"""

-- ==== Sys2Proof/Machine/Notices.lean ====
section
/-! DEFINITION. The Claim Engine's own timers (R84, R102, R111) and the notices it takes from LTX, SLU and AU (R112, R144,
R167, R169). Each command takes the oldest notice of its source; with another notice there, or none, it did not happen. -/

namespace Sys2Proof.Machine

namespace State

/-- R84: the hold timer has run out in WINDOW. -/
def holdDue (s : State) : Bool := s.own.intentState == .window && expired s.own.hold

/-- R111: the retry timer has run out in RETRY_WAIT. -/
def retryDue (s : State) : Bool := s.own.intentState == .retryWait && expired s.own.retry

/-- R102: the listen timer has run out in LISTENING. -/
def listenDue (s : State) : Bool := s.own.attach == .listening && expired s.own.listen

/-- R112: what a SENT notice of a kind does at CE. -/
def takeSent (s : State) (k : FrameKind) : State :=
  match k with
  | .intent => if s.attached && s.own.intentState == .opening then s.openingSent else s
  | .settle => if s.attached && s.own.intentState == .settling then s.endSettling else s
  | .leave => if s.own.attach = .leaving then s.completeLeave else s
  | .announce | .check => s

/-- R112: what a DROPPED notice of a kind does at CE. -/
def takeDropped (s : State) (k : FrameKind) : State :=
  match k with
  | .intent => if s.attached && s.own.intentState == .opening then s.endOpening else s
  | .settle => if s.attached && s.own.intentState == .settling then s.endSettling else s
  | .leave => if s.own.attach = .leaving then s.completeLeave else s
  | .announce | .check => s

/-- R109, R112: RECALLED. -/
def takeRecalled (s : State) : State :=
  if s.attached && s.own.intentState == .opening then s.endOpening else s

/-- R118 step 3: in MEMBER the claim falls to the floor and ANNOUNCE is requested. -/
def fallToFloor (s : State) : State :=
  if s.own.attach = .member then (s.setOwn { s.own with committed := s.floor }).request .announce else s

/-- R118: ISOLATED. -/
def takeIsolated (s : State) : State :=
  if s.attached then
    let t := s.withdrawalCause
    (fire .isolated (t.setOwn { t.own with isolated := true })).fallToFloor
  else s

/-- R119: ISOLATION_END. -/
def takeIsolationEnd (s : State) : State :=
  if s.attached then s.setOwn { s.own with isolated := false } else s

/-- R101, R39: the JOIN line check has passed and its run ends. LTX starts its timers with an empty set (log 9). -/
def enterListening (s : State) : State :=
  (s.setOwn { s.own with
      attach := .listening, intentState := .idle, committed := 0, current := none, withdrawMark := false, sentMark := false,
      doubtMark := false, confirmed := false, isolated := false, listen := some (6 * s.period) }).setLtx
    { s.ltx with
      pend := .empty, announce := some s.period, isolation := some 0, isolationInd := false, rejoinGiven := false,
      check := { s.ltx.check with run := none, repeatTimer := none } }

end State

/-- HOLD_WINDOW_EXPIRY (R87 to R92). -/
def execHoldWindowExpiry (s : State) : Out := if s.holdDue then .next s.decideIntent.endOfCeEvent else .next s

/-- RETRY_TIMER_EXPIRY (R111). -/
def execRetryTimerExpiry (s : State) : Out :=
  if s.retryDue then .next (s.setOwn { s.own with intentState := .idle, retry := none }).endOfCeEvent else .next s

/-- LISTEN_TIMER_EXPIRY (R102). -/
def execListenTimerExpiry (s : State) : Out :=
  if s.listenDue then .next (s.setOwn { s.own with attach := .joining, listen := none }).endOfCeEvent else .next s

/-- SENT_NOTICE (R112). -/
def execSentNotice (s : State) : Out :=
  match s.notices.ltx with
  | .sent k :: _ => .next (s.takeLtx.takeSent k).endOfCeEvent
  | _ => .next s

/-- DROPPED_NOTICE (R112). -/
def execDroppedNotice (s : State) : Out :=
  match s.notices.ltx with
  | .dropped k :: _ => .next (s.takeLtx.takeDropped k).endOfCeEvent
  | _ => .next s

/-- RECALLED_NOTICE (R109). -/
def execRecalledNotice (s : State) : Out :=
  match s.notices.ltx with
  | .recalled :: _ => .next s.takeLtx.takeRecalled.endOfCeEvent
  | _ => .next s

/-- ISOLATED_NOTICE (R118). -/
def execIsolatedNotice (s : State) : Out :=
  match s.notices.ltx with
  | .isolated :: _ => .next s.takeLtx.takeIsolated.endOfCeEvent
  | _ => .next s

/-- ISOLATION_END_NOTICE (R119). -/
def execIsolationEndNotice (s : State) : Out :=
  match s.notices.ltx with
  | .isolationEnd :: _ => .next s.takeLtx.takeIsolationEnd.endOfCeEvent
  | _ => .next s

/-- REJOIN_NOTICE (R106). -/
def execRejoinNotice (s : State) : Out :=
  match s.notices.ltx with
  | .rejoin :: _ => .next (if s.attached then s.takeLtx.takeRejoin else s.takeLtx).endOfCeEvent
  | _ => .next s

/-- CHECK_PASSED (R101). -/
def execCheckPassed (s : State) : Out :=
  match s.notices.ltx with
  | .checkPassed :: _ => .next (if s.own.attach = .detached then s.takeLtx.enterListening else s.takeLtx).endOfCeEvent
  | _ => .next s

/-- CHECK_FAILED (R101): no field of the context changes. -/
def execCheckFailed (s : State) : Out :=
  match s.notices.ltx with
  | .checkFailed :: _ => .next s.takeLtx.endOfCeEvent
  | _ => .next s

/-- SHED_START_NOTICE (R144). -/
def execShedStartNotice (s : State) : Out :=
  match s.notices.slu with
  | .shedStart :: _ => .next s.takeSlu.withdrawalCause.endOfCeEvent
  | _ => .next s

/-- SHED_END_NOTICE (R142, R144): CE takes it after an observed assertion that comes at the same moment, so that its opening
test reads shed in effect as it then stands (log 31). -/
def execShedEndNotice (s : State) : Out :=
  match s.notices.slu with
  | .shedEnd :: _ => if s.assertedDue then .next s else .next s.takeSlu.endOfCeEvent
  | _ => .next s

/-- FORCE_ALARM_NOTICE (R167). -/
def execForceAlarmNotice (s : State) : Out :=
  match s.notices.au with
  | .forceAlarm _ :: _ => .next s.takeAu.withdrawalCause.endOfCeEvent
  | _ => .next s

/-- CLEARED_NOTICE (R169). -/
def execClearedNotice (s : State) : Out :=
  match s.notices.au with
  | .cleared :: _ => .next s.takeAu.endOfCeEvent
  | _ => .next s

end Sys2Proof.Machine
end

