-- ==== Sys2Proof/Machine/Transmit.lean ====
section
/-! DEFINITION. The commands of the Link Transmitter: attempts (R22 to R30), the announce and isolation timers (R31 to R34)
and the repeat timer of the line check (R37). -/

namespace Sys2Proof.Machine

namespace State

/-- R120: the current intent is open on the line. -/
def openOnLine (s : State) : Bool :=
  s.own.intentState == .window || (s.own.intentState == .opening && s.ltx.intentSent)

/-- The attach state that an ANNOUNCE states (R120). ANNOUNCE is in the set in no other attach state (R20, log 20). -/
def announcedState (s : State) : AnnouncedState :=
  match s.own.attach with
  | .joining => .joining
  | .member => .member
  | .listening | .detached | .leaving => .listening

/-- The content of ANNOUNCE (R120). -/
def announceFields (s : State) : AnnounceFields :=
  { attach := s.announcedState, profile := s.pfu.profile, committed := s.own.committed, floor := s.floor,
    digest := s.lport.digest.getD 0,
    openIntent := if s.openOnLine then some (s.currentIntent.number, s.currentIntent.delta) else none }

/-- The resolution that a SETTLE publishes; one exists whenever SETTLE is in the set (R92, log 20). -/
def settleFields (s : State) : SettleFields :=
  s.own.resolution.getD { number := 0, outcome := .withdrawn, margin := none, granted := 0, committedAfter := 0 }

/-- The payload at the start of an attempt (R23). -/
def payloadOf (s : State) (k : FrameKind) : List Byte :=
  match k with
  | .settle => settlePayload s.settleFields
  | .leave => []
  | .intent => intentPayload s.currentIntent
  | .announce => announcePayload s.announceFields
  | .check => checkPayload s.pattern

/-- The line count field (R23): one more than the line count, 0 when it is unset and for CHECK. -/
def countField (s : State) (k : FrameKind) : Nat :=
  match k, s.lrx.lineCount with
  | .check, _ => 0
  | .settle, none | .leave, none | .intent, none | .announce, none => 0
  | .settle, some c | .leave, some c | .intent, some c | .announce, some c => (c + 1) % 65536

/-- The frame that LTX builds at the start of an attempt (R23). -/
def frameOf (s : State) (k : FrameKind) : List Byte := buildFrame k s.ownId (s.countField k) (s.payloadOf k)

/-- R24: the station drives SDL only while its attach state is not DETACHED or while a line check runs. -/
def mayTransmit (s : State) : Bool := s.own.attach != .detached || s.lineCheckRunning

/-- R24: the recessive time has reached a gap; or it reaches it within a quarter of a bit time after SDL turned dominant, so
that the station begins together with the one that turned it. -/
def gapReached (s : State) (gap : Nat) : Bool :=
  gap ≤ s.ltx.recessive || s.pins.sdl.any (fun t => 4 * t ≤ s.bitTime && gap ≤ s.ltx.recessiveBefore + t)

/-- R22, R24: the kind whose attempt begins now, if any. -/
def attemptDue (s : State) : Option FrameKind :=
  if s.ltx.attempt.isSome || !s.mayTransmit || s.rst.held then none
  else
    match s.ltx.pend.candidate with
    | none => none
    | some k => if s.gapReached (k.gapBits * s.bitTime) then some k else none

/-- R23, R24, R38: the attempt of kind k begins. What its SOD does to SDL is told by SDL_DOMINANT, since the line may not follow
the driver (R27, log 4). -/
def beginAttempt (s : State) (k : FrameKind) : State :=
  s.setLtx { s.ltx with
    attempt := some { kind := k, frame := s.frameOf k, beforeRequest := false },
    capture := if k = .check then s.ltx.capture.restart else s.ltx.capture }

/-- The end that an attempt in flight meets before its EOD (R25, R27): LTX releases SDL. -/
def releaseSdl (s : State) : State := s.setLtx { s.ltx with attempt := none }

/-- R37: a CHECK attempt lost while the run is stopping ends the run with no result. -/
def runStopping (s : State) : Bool := s.ltx.check.run.any (fun r => r.phase == .stopping)

/-- R24, R25, R29, R30, R36, R37: the attempt of kind k has lost arbitration: SDL reads dominant. -/
def loseArbitration (s : State) (k : FrameKind) : State :=
  let t := s.releaseSdl.sdlReadsDominant.setCounters { s.lport.counters with lostArb := bump s.lport.counters.lostArb }
  if k = .check ∧ t.runStopping = true then t.endRun else t.attemptFailed k PendEntry.raiseLost

/-- R24, R27, R29, R30, R36: the attempt of kind k has met a transmit fault: SDL reads recessive. -/
def meetFault (s : State) (k : FrameKind) : State :=
  let t := fire .lineFault (s.releaseSdl.sdlReadsRecessive.setCounters { s.lport.counters with txFault := bump s.lport.counters.txFault })
  if k = .check then t.checkFails else t.attemptFailed k PendEntry.raiseFault

/-- R31: the announce timer has run out. -/
def announceDue (s : State) : Bool := expired s.ltx.announce

/-- R33: the isolation timer has reached 3P and the notice of this run is not given. -/
def isolation3PDue (s : State) : Bool := reached s.ltx.isolation (3 * s.period) && !s.ltx.isolationInd

/-- R34: the isolation timer has reached 40P and the notice of this run is not given. -/
def isolation40PDue (s : State) : Bool := reached s.ltx.isolation (40 * s.period) && !s.ltx.rejoinGiven

/-- R37: the repeat timer has run out in the phase waiting. -/
def repeatDue (s : State) : Bool :=
  expired s.ltx.check.repeatTimer && s.ltx.check.run.any (fun r => r.phase == .waiting)

/-- R37: the next check of the run starts. -/
def nextCheck (s : State) : State :=
  (s.setLtx { s.ltx with
    check := { s.ltx.check with run := s.ltx.check.run.map (fun r => { r with phase := .sending }), repeatTimer := none } }).request
    .check

end State

/-- ATTEMPT_START (R22 to R24). -/
def execAttemptStart (s : State) : Out :=
  match s.attemptDue with
  | none => .next s
  | some k => .next (s.beginAttempt k)

/-- LOST_ARBITRATION (R25). -/
def execLostArbitration (s : State) : Out :=
  match s.ltx.attempt with
  | none => .next s
  | some a => .next (s.loseArbitration a.kind)

/-- TRANSMIT_FAULT (R27). -/
def execTransmitFault (s : State) : Out :=
  match s.ltx.attempt with
  | none => .next s
  | some a => .next (s.meetFault a.kind).settle

/-- ANNOUNCE_TIMER_EXPIRY (R31). -/
def execAnnounceTimerExpiry (s : State) : Out :=
  if s.announceDue then
    .next ((s.setLtx { s.ltx with announce := some s.period }).request .announce)
  else .next s

/-- ISOLATION_TIMER_3P (R33). -/
def execIsolationTimer3P (s : State) : Out :=
  if s.isolation3PDue then .next ((s.setLtx { s.ltx with isolationInd := true }).giveLtx .isolated) else .next s

/-- ISOLATION_TIMER_40P (R34). -/
def execIsolationTimer40P (s : State) : Out :=
  if s.isolation40PDue then .next ((s.setLtx { s.ltx with rejoinGiven := true }).giveLtx .rejoin) else .next s

/-- REPEAT_TIMER_EXPIRY (R37). -/
def execRepeatTimerExpiry (s : State) : Out := if s.repeatDue then .next s.nextCheck else .next s

end Sys2Proof.Machine
end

"""

EXERCISE BRIEF ->
Out of the data above, transcribe exactly and only the lines starting with the line that has "TRANSMIT_FAULT (R27). -/" and going on through the line that has "def execAnnounceTimerExpiry (s", both included.

EXERCISE OUTPUT ->
/-- TRANSMIT_FAULT (R27). -/
def execTransmitFault (s : State) : Out :=
  match s.ltx.attempt with
  | none => .next s
  | some a => .next (s.meetFault a.kind).settle

/-- ANNOUNCE_TIMER_EXPIRY (R31). -/
def execAnnounceTimerExpiry (s : State) : Out :=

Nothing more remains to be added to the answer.